Chinese would definitely be easier without the writing system (and I wish my two years of studying it had been verbal and pinyin only). But it's also tonal, which speakers of non-tonal languages generally have a really hard time with.
> which speakers of non-tonal languages generally have a really hard time with.
Is this actually true? I only did some basic Mandarin, but its tonal system is so simple (and plainly transliterated) that it seemed like a non-issue to me. Done & dusted in a couple of hours or so, compared to the hundreds of hours needed for vocabulary, idioms etc. Not to mention the terrifying writing system.

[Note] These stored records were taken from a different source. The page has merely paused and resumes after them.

-- ==== Sys2Proof/Safety.lean ====
section
/-! DEFINITION. The terms the statements use: the invariant of the core, frames, the power-on state, and two common shapes of an
instruction's effect. -/

namespace Sys2Proof.Machine

/-! ### The invariant -/

/-- What holds of the core in every state the spec gives it: R7's domains, the memory's canonical form over addresses below
RAM_SIZE (R60), a framebuffer of SCREEN_W * SCREEN_H pixels (R43), and SP from 0 to 16 (R37). -/
def State.Inv (s : State) : Prop :=
  s.config.wf = true ∧ Memory.wf s.config s.mem = true ∧
    s.fb.length = s.config.screenW * s.config.screenH ∧ s.sp.toNat ≤ stackDepth

/-- A transition that does not stop the machine: R127 says that no STEP stops it. -/
def GoesOn (r : Result) : Prop := ∃ t, r = .next t

/-! ### Frames -/

/-- The parts of the Machine State (R49). -/
inductive Part where
  | mem | v | i | pc | sp | stack | dt | st | key | fb
deriving DecidableEq, Repr

/-- From `s` to `t` nothing changes but the listed parts and the response: memory is compared byte by byte. -/
def KeepsExcept (parts : List Part) (s t : State) : Prop :=
  (.mem ∈ parts ∨ ∀ a, t.byteAt a = s.byteAt a) ∧
  (.v ∈ parts ∨ ∀ r, getV t r = getV s r) ∧
  (.i ∈ parts ∨ t.i = s.i) ∧
  (.pc ∈ parts ∨ t.pc = s.pc) ∧
  (.sp ∈ parts ∨ t.sp = s.sp) ∧
  (.stack ∈ parts ∨ t.stack = s.stack) ∧
  (.dt ∈ parts ∨ t.dt = s.dt) ∧
  (.st ∈ parts ∨ t.st = s.st) ∧
  (.key ∈ parts ∨ t.key = s.key) ∧
  (.fb ∈ parts ∨ t.fb = s.fb) ∧
  t.config = s.config ∧ t.pending = s.pending ∧ t.rnd = s.rnd ∧ t.draws = s.draws

/-- Memory after a store of `n` bytes at `a`: every address outside `a .. a+n-1` reads as before. -/
def KeepsMemoryOutside (a n : Nat) (s t : State) : Prop :=
  ∀ b, b < a ∨ a + n ≤ b → t.byteAt b = s.byteAt b

/-- The registers an instruction writes, R32's column "writes". -/
def writtenRegs : Instr → List RegIdx
  | .setConst x _ => [x]
  | .addConst x _ => [x]
  | .copy x _ => [x]
  | .or x _ => [x]
  | .and x _ => [x]
  | .xor x _ => [x]
  | .addReg x _ => [x, vF]
  | .sub x _ => [x, vF]
  | .shr x _ => [x, vF]
  | .subN x _ => [x, vF]
  | .shl x _ => [x, vF]
  | .random x _ => [x]
  | .draw _ _ _ => [vF]
  | .getDelay x => [x]
  | .waitKey x => [x]
  | .memLoad x => (List.finRange 16).filter fun r => decide (r.val ≤ x.val)
  | .clear => []
  | .ret => []
  | .call _ => []
  | .jump _ => []
  | .callSub _ => []
  | .skipIfEq _ _ => []
  | .skipIfNeq _ _ => []
  | .skipIfRegEq _ _ => []
  | .skipIfRegNeq _ _ => []
  | .setIndex _ => []
  | .jumpPlusV0 _ => []
  | .skipIfKey _ => []
  | .skipIfNotKey _ => []
  | .setDelay _ => []
  | .setSound _ => []
  | .memAdd _ => []
  | .memFont _ => []
  | .bcd _ => []
  | .memStore _ => []

/-! ### Shapes of an effect -/

/-- Every CLEAR_WORD gives this word this instruction (R95). -/
def Encodes (w : Word) (i : Instr) : Prop := ∀ cw, decode cw w = .instr i

/-- In every state the instruction completes with OK, writes `value` to V[x] and changes nothing else. -/
def WritesRegister (i : Instr) (x : RegIdx) (value : State → Byte) : Prop :=
  ∀ s, ∃ t, exec i s = .next t ∧ t.response = .ok ∧ getV t x = value s ∧
    (∀ r, r ≠ x → getV t r = getV s r) ∧ KeepsExcept [.v] s t

/-- In every state the instruction completes with OK, writes `value` to V[x] and then 1 or 0 to VF, so that with x = 0xF VF holds the
flag (R152), and changes nothing else. -/
def WritesResultThenFlag (i : Instr) (x : RegIdx) (value : State → Nat) (flag : State → Prop) : Prop :=
  ∀ s, ∃ t, exec i s = .next t ∧ t.response = .ok ∧
    (x ≠ vF → (getV t x).toNat = value s) ∧
    (flag s → getV t vF = 1) ∧ (¬ flag s → getV t vF = 0) ∧
    (∀ r, r ≠ x → r ≠ vF → getV t r = getV s r) ∧ KeepsExcept [.v] s t

/-- In every state the instruction completes with OK, sets PC to `target` and changes nothing else. -/
def TransfersTo (i : Instr) (target : State → Word) : Prop :=
  ∀ s, ∃ t, exec i s = .next t ∧ t.response = .ok ∧ t.pc = target s ∧ KeepsExcept [.pc] s t

/-- In every state the instruction completes with OK, sets I to `value` and changes nothing else. -/
def WritesIndex (i : Instr) (value : State → Nat) : Prop :=
  ∀ s, ∃ t, exec i s = .next t ∧ t.response = .ok ∧ t.i.toNat = value s ∧ KeepsExcept [.i] s t

/-- The instruction raises: the step error is the response, with the address of the word it was fetched from, and nothing else
changes (R124). -/
def Raises (i : Instr) (s : State) (e : StepError) : Prop :=
  ∃ t, exec i s = .next t ∧ t.response = .stepError e (s.pc - 2) ∧ t.toMachineState = s.toMachineState ∧
    KeepsExcept [] s t

/-- The power-on state of R48, in a configuration. -/
def PowerOn (c : Config) (s : State) : Prop :=
  (∀ a (h : a < fontBytes), s.byteAt a = c.font[a]) ∧ (∀ a, fontBytes ≤ a → a < ramSize → s.byteAt a = 0) ∧
  (∀ r, getV s r = 0) ∧ s.i = 0 ∧ s.pc = c.startOffset.word ∧ s.sp = 0 ∧
  (∀ j (h : j < stackDepth), s.stack[j] = 0) ∧ s.dt = 0 ∧ s.st = 0 ∧
  (∀ k (h : k < nKeys), s.key[k] = false) ∧
  s.fb.length = c.screenW * c.screenH ∧ (∀ p ∈ s.fb, p = false) ∧ s.config = c

/-- How often R181's loop inverts pixel (px, py): once for each set bit of the n rows at I whose target it is, `rows[row][7 - col]`
landing on `((x0 + col) mod SCREEN_W, (y0 + row) mod SCREEN_H)`. -/
def spriteHits (s : State) (x0 y0 n px py : Nat) : Nat :=
  ((List.range n).map fun row =>
    (List.range 8).countP fun col =>
      (s.byteAt (s.i.toNat + row)).getLsbD (7 - col) &&
        (x0 + col) % s.config.screenW == px && (y0 + row) % s.config.screenH == py).sum

/-- `FB(px, py)` of a state (R43). -/
def pixel (s : State) (px py : Nat) : Bool := fbGet s.config.screenW s.fb px py

end Sys2Proof.Machine
end

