/-! ### The Unknown words -/

/-- The words R98 lists, by family digit, low nibble and low byte. -/
def Unlisted (w : Word) : Prop :=
  ((w.toNat / 4096 = 5 ∨ w.toNat / 4096 = 9) ∧ w.toNat % 16 ≠ 0) ∨
    (w.toNat / 4096 = 8 ∧ w.toNat % 16 ∈ [8, 9, 10, 11, 12, 13, 15]) ∨
    (w.toNat / 4096 = 14 ∧ w.toNat % 256 ∉ [0x9E, 0xA1]) ∨
    (w.toNat / 4096 = 15 ∧ w.toNat % 256 ∉ [0x07, 0x0A, 0x15, 0x18, 0x1E, 0x29, 0x33, 0x55, 0x65])

/-- The nine low nibbles of the BitOp family that have a row, and the seven that have none. -/
theorem toNat_unlisted_bitOp (n : BitVec 4) :
    n.toNat ∈ [8, 9, 10, 11, 12, 13, 15] ↔ n ∉ [0x0, 0x1, 0x2, 0x3, 0x4, 0x5, 0x6, 0x7, 0xE] := by
  revert n; decide

theorem decodeBitOp_eq_unknown : decodeBitOp w = .unknown u ↔
    w.toNat % 16 ∈ [8, 9, 10, 11, 12, 13, 15] ∧ w = u := by
  rw [← toNat_fieldN, toNat_unlisted_bitOp]
  unfold decodeBitOp
  split <;> simp_all

theorem decodeKey_eq_unknown : decodeKey w = .unknown u ↔ w.toNat % 256 ∉ [0x9E, 0xA1] ∧ w = u := by
  rw [← toNat_fieldKK]
  unfold decodeKey
  split <;> simp_all [← BitVec.toNat_inj]

theorem decodeMisc_eq_unknown : decodeMisc w = .unknown u ↔
    w.toNat % 256 ∉ [0x07, 0x0A, 0x15, 0x18, 0x1E, 0x29, 0x33, 0x55, 0x65] ∧ w = u := by
  rw [← toNat_fieldKK]
  unfold decodeMisc
  split <;> simp_all [← BitVec.toNat_inj]

theorem decodeFamily_eq_unknown : decodeFamily w = .unknown u ↔ Unlisted w ∧ w = u := by
  rw [Unlisted, ← toNat_major]
  unfold decodeFamily
  split
  case h_6 hm | h_10 hm =>
    rw [← toNat_fieldN, hm]
    split <;> simp_all [← BitVec.toNat_inj]
  case h_9 hm => simp [hm, decodeBitOp_eq_unknown]
  case h_15 hm => simp [hm, decodeKey_eq_unknown]
  case h_16 =>
    have hm : major w = 0xF := major_eq_last _ (by simp_all [List.range_succ, ← BitVec.toNat_inj])
    simp [hm, decodeMisc_eq_unknown]
  case h_1 hm | h_2 hm | h_3 hm | h_4 hm | h_5 hm | h_7 hm | h_8 hm | h_11 hm | h_12 hm | h_13 hm | h_14 hm =>
    simp [hm]

/-- Neither Clear's nor Return's word is listed: `CLEAR_WORD` and 0x00EE play no part in what is Unknown. -/
theorem decode_eq_unknown : decode cw w = .unknown u ↔ Unlisted w ∧ w = u := by
  rw [← decodeFamily_eq_unknown]
  by_cases hm : major w = 0x0#4
  · unfold decode
    split_ifs <;> simp [decodeFamily_of_major_zero hm]
  · rw [decode_of_major_ne_zero hm]

/-- Settles O3: the families answer Unknown on the words R98 lists, and with the word itself. -/
theorem unknownWordsAreExactlyTheUnlisted : Obligations.UnknownWordsAreExactlyTheUnlisted := by
  unfold Obligations.UnknownWordsAreExactlyTheUnlisted
  intro cw w
  refine ⟨⟨fun ⟨u, h⟩ => ?_, fun h => ⟨w, decode_eq_unknown.mpr ⟨h, rfl⟩⟩⟩, fun u h => ?_⟩
  · obtain ⟨hw, -⟩ := decode_eq_unknown.mp h
    exact hw
  · obtain ⟨-, hu⟩ := decode_eq_unknown.mp h
    exact hu.symm

/-! ### Words at fixed operands and in family 0 -/

theorem fieldNNN_eq_ofNat (w : Word) : fieldNNN w = BitVec.ofNat 12 w.toNat :=
  BitVec.eq_of_toNat_eq (by rw [toNat_fieldNNN, BitVec.toNat_ofNat])

theorem major_of_lt (h : w.toNat < 4096) : major w = 0x0#4 :=
  BitVec.eq_of_toNat_eq ((toNat_major w).trans (Nat.div_eq_of_lt h))

/-- Settles O4: Clear's and Return's words are tested first, and the rest of family 0 goes to Call. -/
theorem clearReturnAndCallShareMajorZero : Obligations.ClearReturnAndCallShareMajorZero := by
  unfold Obligations.ClearReturnAndCallShareMajorZero
  refine ⟨fun cw => ⟨decode_clearWord, decode_returnWord⟩, by decide, by decide, fun cw w hw hclear hret => ?_⟩
  rw [decode_of_major_zero (major_of_lt hw) hclear hret, fieldNNN_eq_ofNat]

/-- Settles O5: eleven closed facts for each CLEAR_WORD. -/
theorem writtenOutWordsDecode : Obligations.WrittenOutWordsDecode := by
  unfold Obligations.WrittenOutWordsDecode
  intro cw
  cases cw <;> decide

end Sys2Proof
end

section
/-! PROOFS. The step transaction (R120 to R128): what STEP does with the word it fetches, what an error leaves and reports, where an
instruction leaves PC, and which fields of the host port a transition reads. -/

namespace Sys2Proof.Machine

variable {s t u : State} {i : Instr} {x : RegIdx} {w : Word} {e : StepError} {c : Config} {cond : Bool} {n : Nat} {k r : Byte}
  {q : Response} {body body' : Result}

And I have no natural advantages, carrying a common disability (native monolingual English), and having only learned German previously.
But English is a tonal language; that hypothetical problem can't be a source of extreme difficulty for English-speaking learners.
(I do have problems with English tones interfering with my attempts to speak Chinese, but that's really not the same problem as "My language doesn't use tones, so I don't know how to produce them". I do know how; I just don't have good control over them.)
English doesn't have falling-rising contours like the Mandarin third tone, so there's at least the difficulty of having to learn a new category of pitch change. I do wonder whether e.g. Mandarin speakers have similar difficulty acquiring the different contours of e.g. Cantonese. Intuitively, I'd expect it to get easier the more different categories one can already distinguish.